theorem execCampaignQueryWait_kept {s : State} (h_s : Kept T s₀ s)  (hp : Sub 0x54c000856054400f003 T) : Outcome.Kept T s₀ (execCampaignQueryWait s) := by
  unfold execCampaignQueryWait
  try dsimp only
  repeat' first
    | (with_reducible assumption)
    | (with_reducible refine Outcome.Kept.next ?_)
    | ((with_reducible refine Sub.trans hp ?_); rfl)
    | ((with_reducible refine Sub.bit hp ?_); decide)
    | (with_reducible apply State.working_kept)
    | (with_reducible apply State.campaignWait_kept)
    | (intro _)
    | (dsimp only)

theorem execNodeActivate_kept {s : State} (h_s : Kept T s₀ s) (port : Port) (hp : Sub 0x54c000856054400f303 T) : Outcome.Kept T s₀ (execNodeActivate port s) := by
  unfold execNodeActivate
  try dsimp only
  repeat' first
    | (with_reducible assumption)
    | (with_reducible refine Outcome.Kept.next ?_)
    | ((with_reducible refine Sub.trans hp ?_); rfl)
    | ((with_reducible refine Sub.bit hp ?_); decide)
    | (with_reducible apply State.effect_kept)
    | (with_reducible apply State.whenSup_kept)
    | (with_reducible apply State.nodeActivate_kept)
    | (intro _)
    | (dsimp only)

theorem execStopCampaign_kept {s : State} (h_s : Kept T s₀ s) (port : Port) (hp : Sub 0x5440000020540003302 T) : Outcome.Kept T s₀ (execStopCampaign port s) := by
  unfold execStopCampaign
  try dsimp only
  repeat' first
    | (with_reducible assumption)
    | (with_reducible refine Outcome.Kept.next ?_)
    | ((with_reducible refine Sub.trans hp ?_); rfl)
    | ((with_reducible refine Sub.bit hp ?_); decide)
    | (with_reducible apply State.effect_kept)
    | (with_reducible apply State.whenSup_kept)
    | (with_reducible apply State.campaignStop_kept)
    | (intro _)
    | (dsimp only)

theorem execBootromContainer_kept {s : State} (h_s : Kept T s₀ s) (b : List Nat) (data : List Nat) (failed : Nat) (hp : Sub 0x54c0000020144003002 T) : Outcome.Kept T s₀ (execBootromContainer b data failed s) := by
  unfold execBootromContainer
  try dsimp only
  repeat' first
    | (with_reducible assumption)
    | (with_reducible refine Outcome.Kept.next ?_)
    | ((with_reducible refine Sub.trans hp ?_); rfl)
    | ((with_reducible refine Sub.bit hp ?_); decide)
    | (with_reducible apply State.bootContainer_kept)
    | split
    | (intro _)
    | (dsimp only)

theorem execSave_kept {s : State} (h_s : Kept T s₀ s) (port : Port) (hp : Sub 0x2000000020480000302 T) : Outcome.Kept T s₀ (execSave port s) := by
  unfold execSave
  try dsimp only
  repeat' first
    | (with_reducible assumption)
    | (with_reducible refine Outcome.Kept.next ?_)
    | ((with_reducible refine Sub.trans hp ?_); rfl)
    | ((with_reducible refine Sub.bit hp ?_); decide)
    | (with_reducible apply State.effect_kept)
    | (with_reducible apply State.saveRequest_kept)
    | (intro _)
    | (dsimp only)

theorem execMrlAutoSave_kept {s : State} (h_s : Kept T s₀ s)  (hp : Sub 0x2000000020480000002 T) : Outcome.Kept T s₀ (execMrlAutoSave s) := by
  unfold execMrlAutoSave
  try dsimp only
  repeat' first
    | (with_reducible assumption)
    | (with_reducible refine Outcome.Kept.next ?_)
    | ((with_reducible refine Sub.trans hp ?_); rfl)
    | ((with_reducible refine Sub.bit hp ?_); decide)
    | (with_reducible apply State.working_kept)
    | (with_reducible apply State.saveRequest_kept)
    | split
    | (intro _)
    | (dsimp only)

* **WHAT THE TASK ASKS**: What you hand back must match the records above exactly.

* **RESPONSE BELOW**:
theorem execCampaignQueryWait_kept {s : State} (h_s : Kept T s₀ s)  (hp : Sub 0x54c000856054400f003 T) : Outcome.Kept T s₀ (execCampaignQueryWait s) := by
  unfold execCampaignQueryWait
  try dsimp only
  repeat' first
    | (with_reducible assumption)
    | (with_reducible refine Outcome.Kept.next ?_)
    | ((with_reducible refine Sub.trans hp ?_); rfl)
    | ((with_reducible refine Sub.bit hp ?_); decide)
    | (with_reducible apply State.working_kept)
    | (with_reducible apply State.campaignWait_kept)
    | (intro _)
    | (dsimp only)

theorem execNodeActivate_kept {s : State} (h_s : Kept T s₀ s) (port : Port) (hp : Sub 0x54c000856054400f303 T) : Outcome.Kept T s₀ (execNodeActivate port s) := by
  unfold execNodeActivate
  try dsimp only
  repeat' first
    | (with_reducible assumption)
    | (with_reducible refine Outcome.Kept.next ?_)
    | ((with_reducible refine Sub.trans hp ?_); rfl)
    | ((with_reducible refine Sub.bit hp ?_); decide)
    | (with_reducible apply State.effect_kept)
    | (with_reducible apply State.whenSup_kept)
    | (with_reducible apply State.nodeActivate_kept)
    | (intro _)
    | (dsimp only)

theorem execStopCampaign_kept {s : State} (h_s : Kept T s₀ s) (port : Port) (hp : Sub 0x5440000020540003302 T) : Outcome.Kept T s₀ (execStopCampaign port s) := by
  unfold execStopCampaign
  try dsimp only
  repeat' first
    | (with_reducible assumption)
    | (with_reducible refine Outcome.Kept.next ?_)
    | ((with_reducible refine Sub.trans hp ?_); rfl)
    | ((with_reducible refine Sub.bit hp ?_); decide)
    | (with_reducible apply State.effect_kept)
    | (with_reducible apply State.whenSup_kept)
    | (with_reducible apply State.campaignStop_kept)
    | (intro _)
    | (dsimp only)

theorem execBootromContainer_kept {s : State} (h_s : Kept T s₀ s) (b : List Nat) (data : List Nat) (failed : Nat) (hp : Sub 0x54c0000020144003002 T) : Outcome.Kept T s₀ (execBootromContainer b data failed s) := by
  unfold execBootromContainer
  try dsimp only
  repeat' first
    | (with_reducible assumption)
    | (with_reducible refine Outcome.Kept.next ?_)
    | ((with_reducible refine Sub.trans hp ?_); rfl)
    | ((with_reducible refine Sub.bit hp ?_); decide)
    | (with_reducible apply State.bootContainer_kept)
    | split
    | (intro _)
    | (dsimp only)

theorem execSave_kept {s : State} (h_s : Kept T s₀ s) (port : Port) (hp : Sub 0x2000000020480000302 T) : Outcome.Kept T s₀ (execSave port s) := by
  unfold execSave
  try dsimp only
  repeat' first
    | (with_reducible assumption)
    | (with_reducible refine Outcome.Kept.next ?_)
    | ((with_reducible refine Sub.trans hp ?_); rfl)
    | ((with_reducible refine Sub.bit hp ?_); decide)
    | (with_reducible apply State.effect_kept)
    | (with_reducible apply State.saveRequest_kept)
    | (intro _)
    | (dsimp only)

theorem execMrlAutoSave_kept {s : State} (h_s : Kept T s₀ s)  (hp : Sub 0x2000000020480000002 T) : Outcome.Kept T s₀ (execMrlAutoSave s) := by
  unfold execMrlAutoSave
  try dsimp only
  repeat' first
    | (with_reducible assumption)
    | (with_reducible refine Outcome.Kept.next ?_)
    | ((with_reducible refine Sub.trans hp ?_); rfl)
    | ((with_reducible refine Sub.bit hp ?_); decide)
    | (with_reducible apply State.working_kept)
    | (with_reducible apply State.saveRequest_kept)
    | split
    | (intro _)
    | (dsimp only)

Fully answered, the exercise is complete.